» **TASK DIRECTIONS**
Scan the data below for the string "spotLine". Show every line where it turns up.

Collected data entries
——————————

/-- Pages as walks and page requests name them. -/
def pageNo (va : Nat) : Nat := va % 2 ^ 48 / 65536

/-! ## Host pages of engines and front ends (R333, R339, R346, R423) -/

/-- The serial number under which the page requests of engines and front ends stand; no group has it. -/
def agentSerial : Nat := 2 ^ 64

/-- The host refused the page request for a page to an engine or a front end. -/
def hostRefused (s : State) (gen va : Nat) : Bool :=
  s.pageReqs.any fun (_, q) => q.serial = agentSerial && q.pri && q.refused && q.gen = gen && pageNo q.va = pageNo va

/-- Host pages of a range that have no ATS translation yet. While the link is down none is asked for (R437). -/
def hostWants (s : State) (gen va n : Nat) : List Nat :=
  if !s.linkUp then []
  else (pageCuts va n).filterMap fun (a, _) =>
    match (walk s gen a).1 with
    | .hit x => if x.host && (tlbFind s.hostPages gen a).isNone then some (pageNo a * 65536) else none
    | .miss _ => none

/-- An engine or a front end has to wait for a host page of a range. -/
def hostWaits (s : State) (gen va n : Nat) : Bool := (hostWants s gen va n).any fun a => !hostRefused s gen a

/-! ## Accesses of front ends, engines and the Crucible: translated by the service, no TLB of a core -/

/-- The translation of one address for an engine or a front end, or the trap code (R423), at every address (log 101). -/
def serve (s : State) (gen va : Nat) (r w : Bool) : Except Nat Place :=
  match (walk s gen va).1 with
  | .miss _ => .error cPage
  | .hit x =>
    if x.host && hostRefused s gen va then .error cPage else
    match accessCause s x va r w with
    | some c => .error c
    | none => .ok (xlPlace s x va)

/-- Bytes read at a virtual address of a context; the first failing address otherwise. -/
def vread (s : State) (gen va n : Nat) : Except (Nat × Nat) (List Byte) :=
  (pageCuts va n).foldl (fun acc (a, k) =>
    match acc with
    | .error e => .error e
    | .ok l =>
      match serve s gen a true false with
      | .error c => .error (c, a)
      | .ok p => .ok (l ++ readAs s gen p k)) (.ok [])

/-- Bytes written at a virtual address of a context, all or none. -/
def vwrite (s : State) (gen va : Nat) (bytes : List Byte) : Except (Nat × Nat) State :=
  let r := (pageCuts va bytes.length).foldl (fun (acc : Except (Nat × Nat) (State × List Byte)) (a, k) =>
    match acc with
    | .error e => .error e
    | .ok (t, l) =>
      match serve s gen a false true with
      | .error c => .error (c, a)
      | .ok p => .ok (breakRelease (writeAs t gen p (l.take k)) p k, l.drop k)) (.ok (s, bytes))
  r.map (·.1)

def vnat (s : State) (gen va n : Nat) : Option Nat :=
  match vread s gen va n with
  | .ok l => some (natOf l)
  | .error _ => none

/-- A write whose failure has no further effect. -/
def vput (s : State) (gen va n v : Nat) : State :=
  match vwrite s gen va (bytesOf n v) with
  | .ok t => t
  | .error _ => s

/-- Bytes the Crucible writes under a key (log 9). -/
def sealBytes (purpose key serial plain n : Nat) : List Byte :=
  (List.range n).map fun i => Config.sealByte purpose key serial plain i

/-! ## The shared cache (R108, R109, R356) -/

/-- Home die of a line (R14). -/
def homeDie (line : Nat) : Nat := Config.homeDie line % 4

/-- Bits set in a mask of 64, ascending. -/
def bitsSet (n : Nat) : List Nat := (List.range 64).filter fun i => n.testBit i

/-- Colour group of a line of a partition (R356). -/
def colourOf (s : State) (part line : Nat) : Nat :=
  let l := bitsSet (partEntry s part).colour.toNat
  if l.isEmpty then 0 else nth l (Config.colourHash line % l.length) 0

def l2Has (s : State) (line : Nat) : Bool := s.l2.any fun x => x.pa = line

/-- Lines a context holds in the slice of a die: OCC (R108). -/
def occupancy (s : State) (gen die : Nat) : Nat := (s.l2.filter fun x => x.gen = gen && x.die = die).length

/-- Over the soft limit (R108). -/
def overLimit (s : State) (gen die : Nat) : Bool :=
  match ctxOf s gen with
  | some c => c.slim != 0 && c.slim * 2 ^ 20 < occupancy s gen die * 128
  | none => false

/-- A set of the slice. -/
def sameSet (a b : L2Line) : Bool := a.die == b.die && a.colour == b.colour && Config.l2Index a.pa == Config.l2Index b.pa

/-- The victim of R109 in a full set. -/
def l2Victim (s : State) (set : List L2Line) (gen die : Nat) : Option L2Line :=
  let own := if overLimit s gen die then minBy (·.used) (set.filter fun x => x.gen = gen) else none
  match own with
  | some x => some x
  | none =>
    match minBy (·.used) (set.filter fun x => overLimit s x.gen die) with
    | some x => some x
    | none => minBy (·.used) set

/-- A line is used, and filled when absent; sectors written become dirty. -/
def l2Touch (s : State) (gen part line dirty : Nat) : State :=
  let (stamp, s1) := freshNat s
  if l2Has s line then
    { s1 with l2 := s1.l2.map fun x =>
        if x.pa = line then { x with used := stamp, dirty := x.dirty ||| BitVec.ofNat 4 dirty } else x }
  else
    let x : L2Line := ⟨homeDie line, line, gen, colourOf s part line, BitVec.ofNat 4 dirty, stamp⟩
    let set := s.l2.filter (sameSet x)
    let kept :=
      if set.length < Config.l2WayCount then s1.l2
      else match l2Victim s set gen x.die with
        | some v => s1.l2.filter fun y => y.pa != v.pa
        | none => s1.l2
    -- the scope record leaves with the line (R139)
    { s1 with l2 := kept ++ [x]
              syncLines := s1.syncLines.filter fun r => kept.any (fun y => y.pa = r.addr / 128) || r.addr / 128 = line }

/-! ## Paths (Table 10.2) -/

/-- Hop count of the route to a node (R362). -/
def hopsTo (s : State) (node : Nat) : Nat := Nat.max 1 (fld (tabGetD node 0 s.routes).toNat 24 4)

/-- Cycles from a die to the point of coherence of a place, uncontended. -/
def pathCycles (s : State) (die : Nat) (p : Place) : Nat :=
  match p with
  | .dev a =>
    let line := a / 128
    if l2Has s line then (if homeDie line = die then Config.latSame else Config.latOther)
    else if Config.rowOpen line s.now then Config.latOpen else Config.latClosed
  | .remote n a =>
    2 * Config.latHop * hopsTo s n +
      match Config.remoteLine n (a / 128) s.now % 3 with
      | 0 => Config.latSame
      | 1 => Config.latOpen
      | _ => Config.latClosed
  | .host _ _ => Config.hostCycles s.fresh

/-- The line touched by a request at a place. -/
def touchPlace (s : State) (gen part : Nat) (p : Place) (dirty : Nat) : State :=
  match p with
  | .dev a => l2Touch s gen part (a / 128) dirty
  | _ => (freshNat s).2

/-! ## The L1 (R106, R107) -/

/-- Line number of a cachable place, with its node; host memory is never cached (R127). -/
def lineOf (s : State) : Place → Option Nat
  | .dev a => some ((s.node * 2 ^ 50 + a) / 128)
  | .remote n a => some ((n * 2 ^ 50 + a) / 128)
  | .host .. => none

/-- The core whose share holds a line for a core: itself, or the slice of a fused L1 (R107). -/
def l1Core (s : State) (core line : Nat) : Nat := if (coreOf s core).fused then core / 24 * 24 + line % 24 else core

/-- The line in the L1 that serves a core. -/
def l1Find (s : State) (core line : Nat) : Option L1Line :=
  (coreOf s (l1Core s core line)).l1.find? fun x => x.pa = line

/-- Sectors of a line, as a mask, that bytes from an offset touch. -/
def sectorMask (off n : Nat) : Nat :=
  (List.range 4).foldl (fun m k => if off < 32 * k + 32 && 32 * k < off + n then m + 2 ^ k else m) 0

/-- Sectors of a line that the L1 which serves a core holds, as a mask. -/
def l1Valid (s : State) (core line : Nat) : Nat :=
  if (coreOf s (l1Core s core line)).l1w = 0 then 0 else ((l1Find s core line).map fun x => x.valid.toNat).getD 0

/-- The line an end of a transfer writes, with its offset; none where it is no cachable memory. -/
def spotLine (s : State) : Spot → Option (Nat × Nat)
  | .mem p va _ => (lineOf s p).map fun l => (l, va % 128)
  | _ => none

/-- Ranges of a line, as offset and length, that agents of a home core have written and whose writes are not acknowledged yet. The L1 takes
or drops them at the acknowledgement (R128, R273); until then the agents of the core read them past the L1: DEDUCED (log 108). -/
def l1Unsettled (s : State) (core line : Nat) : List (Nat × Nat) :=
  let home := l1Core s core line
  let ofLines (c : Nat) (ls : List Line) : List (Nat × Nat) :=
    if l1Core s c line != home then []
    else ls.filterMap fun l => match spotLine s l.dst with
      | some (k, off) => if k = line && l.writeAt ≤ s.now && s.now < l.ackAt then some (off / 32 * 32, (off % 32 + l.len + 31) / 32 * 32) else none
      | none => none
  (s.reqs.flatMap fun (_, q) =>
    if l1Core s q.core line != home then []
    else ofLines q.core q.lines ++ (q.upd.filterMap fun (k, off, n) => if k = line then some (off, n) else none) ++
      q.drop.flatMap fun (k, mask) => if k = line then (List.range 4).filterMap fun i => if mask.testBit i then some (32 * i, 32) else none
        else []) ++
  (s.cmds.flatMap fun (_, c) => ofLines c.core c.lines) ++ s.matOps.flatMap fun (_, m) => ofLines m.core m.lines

——————————

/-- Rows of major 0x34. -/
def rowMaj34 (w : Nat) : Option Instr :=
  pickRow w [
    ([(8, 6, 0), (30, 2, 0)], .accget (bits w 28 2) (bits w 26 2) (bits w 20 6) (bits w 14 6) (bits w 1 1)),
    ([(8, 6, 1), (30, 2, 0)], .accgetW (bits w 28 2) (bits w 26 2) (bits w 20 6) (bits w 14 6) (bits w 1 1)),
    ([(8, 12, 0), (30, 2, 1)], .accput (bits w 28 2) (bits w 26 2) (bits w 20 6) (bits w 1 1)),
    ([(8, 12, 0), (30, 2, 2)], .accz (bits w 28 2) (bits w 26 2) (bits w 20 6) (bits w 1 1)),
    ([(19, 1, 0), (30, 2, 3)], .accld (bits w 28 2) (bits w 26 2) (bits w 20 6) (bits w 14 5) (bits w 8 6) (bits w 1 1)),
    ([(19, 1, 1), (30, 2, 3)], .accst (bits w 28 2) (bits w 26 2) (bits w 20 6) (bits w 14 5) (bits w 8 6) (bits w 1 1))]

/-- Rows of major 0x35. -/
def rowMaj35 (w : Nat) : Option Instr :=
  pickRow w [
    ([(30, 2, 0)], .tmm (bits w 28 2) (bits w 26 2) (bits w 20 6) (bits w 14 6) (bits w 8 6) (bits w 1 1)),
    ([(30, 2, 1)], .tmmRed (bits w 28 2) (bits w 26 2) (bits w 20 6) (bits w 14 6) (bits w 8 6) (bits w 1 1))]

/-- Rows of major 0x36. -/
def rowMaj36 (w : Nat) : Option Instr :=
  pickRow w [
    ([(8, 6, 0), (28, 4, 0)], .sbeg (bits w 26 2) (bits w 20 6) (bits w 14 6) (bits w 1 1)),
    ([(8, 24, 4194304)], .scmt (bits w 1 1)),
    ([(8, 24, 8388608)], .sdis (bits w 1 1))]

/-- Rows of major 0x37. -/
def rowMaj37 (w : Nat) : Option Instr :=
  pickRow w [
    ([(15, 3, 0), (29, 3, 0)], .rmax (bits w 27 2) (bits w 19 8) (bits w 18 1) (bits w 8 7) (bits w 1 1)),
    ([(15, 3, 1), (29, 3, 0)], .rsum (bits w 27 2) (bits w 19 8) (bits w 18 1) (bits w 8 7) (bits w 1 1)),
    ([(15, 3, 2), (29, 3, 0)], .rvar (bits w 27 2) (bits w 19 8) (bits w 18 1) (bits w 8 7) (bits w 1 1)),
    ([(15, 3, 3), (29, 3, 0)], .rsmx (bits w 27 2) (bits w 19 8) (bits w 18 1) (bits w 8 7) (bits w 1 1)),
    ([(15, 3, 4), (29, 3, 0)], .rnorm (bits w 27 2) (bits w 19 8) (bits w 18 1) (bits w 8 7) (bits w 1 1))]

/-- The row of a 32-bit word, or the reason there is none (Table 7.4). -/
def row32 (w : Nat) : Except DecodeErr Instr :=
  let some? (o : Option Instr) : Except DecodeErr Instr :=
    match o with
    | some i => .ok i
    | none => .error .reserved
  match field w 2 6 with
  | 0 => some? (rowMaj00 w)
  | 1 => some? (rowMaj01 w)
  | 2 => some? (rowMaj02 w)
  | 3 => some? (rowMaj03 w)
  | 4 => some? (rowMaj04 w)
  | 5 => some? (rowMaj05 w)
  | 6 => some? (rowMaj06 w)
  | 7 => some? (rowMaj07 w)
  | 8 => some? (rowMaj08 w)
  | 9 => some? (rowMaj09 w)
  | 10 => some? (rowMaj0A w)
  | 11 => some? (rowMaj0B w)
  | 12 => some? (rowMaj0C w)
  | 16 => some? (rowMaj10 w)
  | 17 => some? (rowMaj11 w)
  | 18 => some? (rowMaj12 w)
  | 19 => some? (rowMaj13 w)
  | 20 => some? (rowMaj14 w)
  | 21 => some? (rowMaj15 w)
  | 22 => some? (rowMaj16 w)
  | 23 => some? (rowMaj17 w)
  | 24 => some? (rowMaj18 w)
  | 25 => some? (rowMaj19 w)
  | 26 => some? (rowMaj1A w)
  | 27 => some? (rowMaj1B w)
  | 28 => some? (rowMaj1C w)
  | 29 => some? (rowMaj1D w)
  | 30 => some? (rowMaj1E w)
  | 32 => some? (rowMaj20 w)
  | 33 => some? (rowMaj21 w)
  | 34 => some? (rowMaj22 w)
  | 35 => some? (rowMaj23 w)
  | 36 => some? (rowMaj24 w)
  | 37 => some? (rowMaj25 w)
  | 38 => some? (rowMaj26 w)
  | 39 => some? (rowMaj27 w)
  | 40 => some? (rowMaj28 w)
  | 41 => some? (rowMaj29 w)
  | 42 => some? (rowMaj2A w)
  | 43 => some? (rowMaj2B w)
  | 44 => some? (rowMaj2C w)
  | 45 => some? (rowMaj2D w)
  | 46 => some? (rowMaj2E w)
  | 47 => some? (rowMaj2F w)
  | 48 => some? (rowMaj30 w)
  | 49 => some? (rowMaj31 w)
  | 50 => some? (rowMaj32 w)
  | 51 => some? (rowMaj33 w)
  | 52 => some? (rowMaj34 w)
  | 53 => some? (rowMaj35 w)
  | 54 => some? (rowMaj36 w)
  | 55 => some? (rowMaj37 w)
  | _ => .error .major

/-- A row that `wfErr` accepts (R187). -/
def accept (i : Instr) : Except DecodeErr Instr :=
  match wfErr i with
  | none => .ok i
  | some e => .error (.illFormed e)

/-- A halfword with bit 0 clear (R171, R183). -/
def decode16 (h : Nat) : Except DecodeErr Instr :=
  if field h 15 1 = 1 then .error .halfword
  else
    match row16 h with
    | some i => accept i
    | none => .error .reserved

——————————

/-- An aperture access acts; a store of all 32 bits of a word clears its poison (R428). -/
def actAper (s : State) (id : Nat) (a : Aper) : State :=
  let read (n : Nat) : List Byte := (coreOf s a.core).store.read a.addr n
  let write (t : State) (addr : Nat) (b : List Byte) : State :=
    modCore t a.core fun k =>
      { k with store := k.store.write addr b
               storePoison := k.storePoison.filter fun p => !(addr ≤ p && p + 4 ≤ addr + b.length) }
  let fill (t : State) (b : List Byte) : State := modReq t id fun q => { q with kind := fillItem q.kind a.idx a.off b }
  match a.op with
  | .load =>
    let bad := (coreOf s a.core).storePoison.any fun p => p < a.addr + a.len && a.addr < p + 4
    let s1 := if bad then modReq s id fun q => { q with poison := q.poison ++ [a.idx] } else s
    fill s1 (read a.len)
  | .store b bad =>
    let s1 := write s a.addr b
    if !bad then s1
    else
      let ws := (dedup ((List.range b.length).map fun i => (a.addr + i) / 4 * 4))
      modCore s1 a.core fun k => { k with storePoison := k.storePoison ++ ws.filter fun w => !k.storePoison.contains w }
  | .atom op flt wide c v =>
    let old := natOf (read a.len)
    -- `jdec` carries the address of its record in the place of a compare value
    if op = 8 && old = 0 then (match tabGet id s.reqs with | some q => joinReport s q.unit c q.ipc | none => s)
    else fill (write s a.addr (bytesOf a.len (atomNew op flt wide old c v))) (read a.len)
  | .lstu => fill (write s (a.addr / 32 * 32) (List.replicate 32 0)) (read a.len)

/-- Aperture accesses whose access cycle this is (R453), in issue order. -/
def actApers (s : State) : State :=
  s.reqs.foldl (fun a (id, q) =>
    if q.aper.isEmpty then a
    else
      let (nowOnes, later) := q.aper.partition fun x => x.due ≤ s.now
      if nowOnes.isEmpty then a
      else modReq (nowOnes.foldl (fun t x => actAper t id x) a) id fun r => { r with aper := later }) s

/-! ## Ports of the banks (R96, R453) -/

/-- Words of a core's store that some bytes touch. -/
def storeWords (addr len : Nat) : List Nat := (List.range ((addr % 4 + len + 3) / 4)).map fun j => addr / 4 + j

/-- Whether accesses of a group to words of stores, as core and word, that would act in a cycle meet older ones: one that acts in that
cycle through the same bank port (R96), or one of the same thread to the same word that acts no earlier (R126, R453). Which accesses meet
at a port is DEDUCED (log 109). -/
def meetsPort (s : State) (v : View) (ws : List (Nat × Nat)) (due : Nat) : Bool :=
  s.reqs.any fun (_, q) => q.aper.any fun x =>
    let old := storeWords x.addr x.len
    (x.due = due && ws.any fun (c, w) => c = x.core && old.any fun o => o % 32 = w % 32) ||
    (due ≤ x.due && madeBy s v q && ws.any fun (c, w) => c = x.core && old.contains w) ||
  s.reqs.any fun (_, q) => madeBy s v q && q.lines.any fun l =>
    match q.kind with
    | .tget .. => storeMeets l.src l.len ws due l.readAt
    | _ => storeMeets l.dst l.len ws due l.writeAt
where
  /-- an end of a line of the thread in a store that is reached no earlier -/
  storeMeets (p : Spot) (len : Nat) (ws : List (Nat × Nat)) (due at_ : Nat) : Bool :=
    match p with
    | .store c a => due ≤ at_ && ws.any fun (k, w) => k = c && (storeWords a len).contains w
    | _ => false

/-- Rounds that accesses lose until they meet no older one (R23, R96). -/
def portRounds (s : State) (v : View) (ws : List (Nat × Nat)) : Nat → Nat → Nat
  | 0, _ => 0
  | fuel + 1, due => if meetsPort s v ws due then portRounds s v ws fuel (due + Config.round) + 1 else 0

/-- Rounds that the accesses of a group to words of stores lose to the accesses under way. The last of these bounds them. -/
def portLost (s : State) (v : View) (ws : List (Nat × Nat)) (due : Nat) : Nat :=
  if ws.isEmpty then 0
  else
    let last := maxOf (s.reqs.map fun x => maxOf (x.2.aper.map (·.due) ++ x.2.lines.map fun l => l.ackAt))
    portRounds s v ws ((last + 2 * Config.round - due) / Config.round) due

——————————

» **EXERCISE RESULT**
def spotLine (s : State) : Spot → Option (Nat × Nat)
    else ls.filterMap fun l => match spotLine s l.dst with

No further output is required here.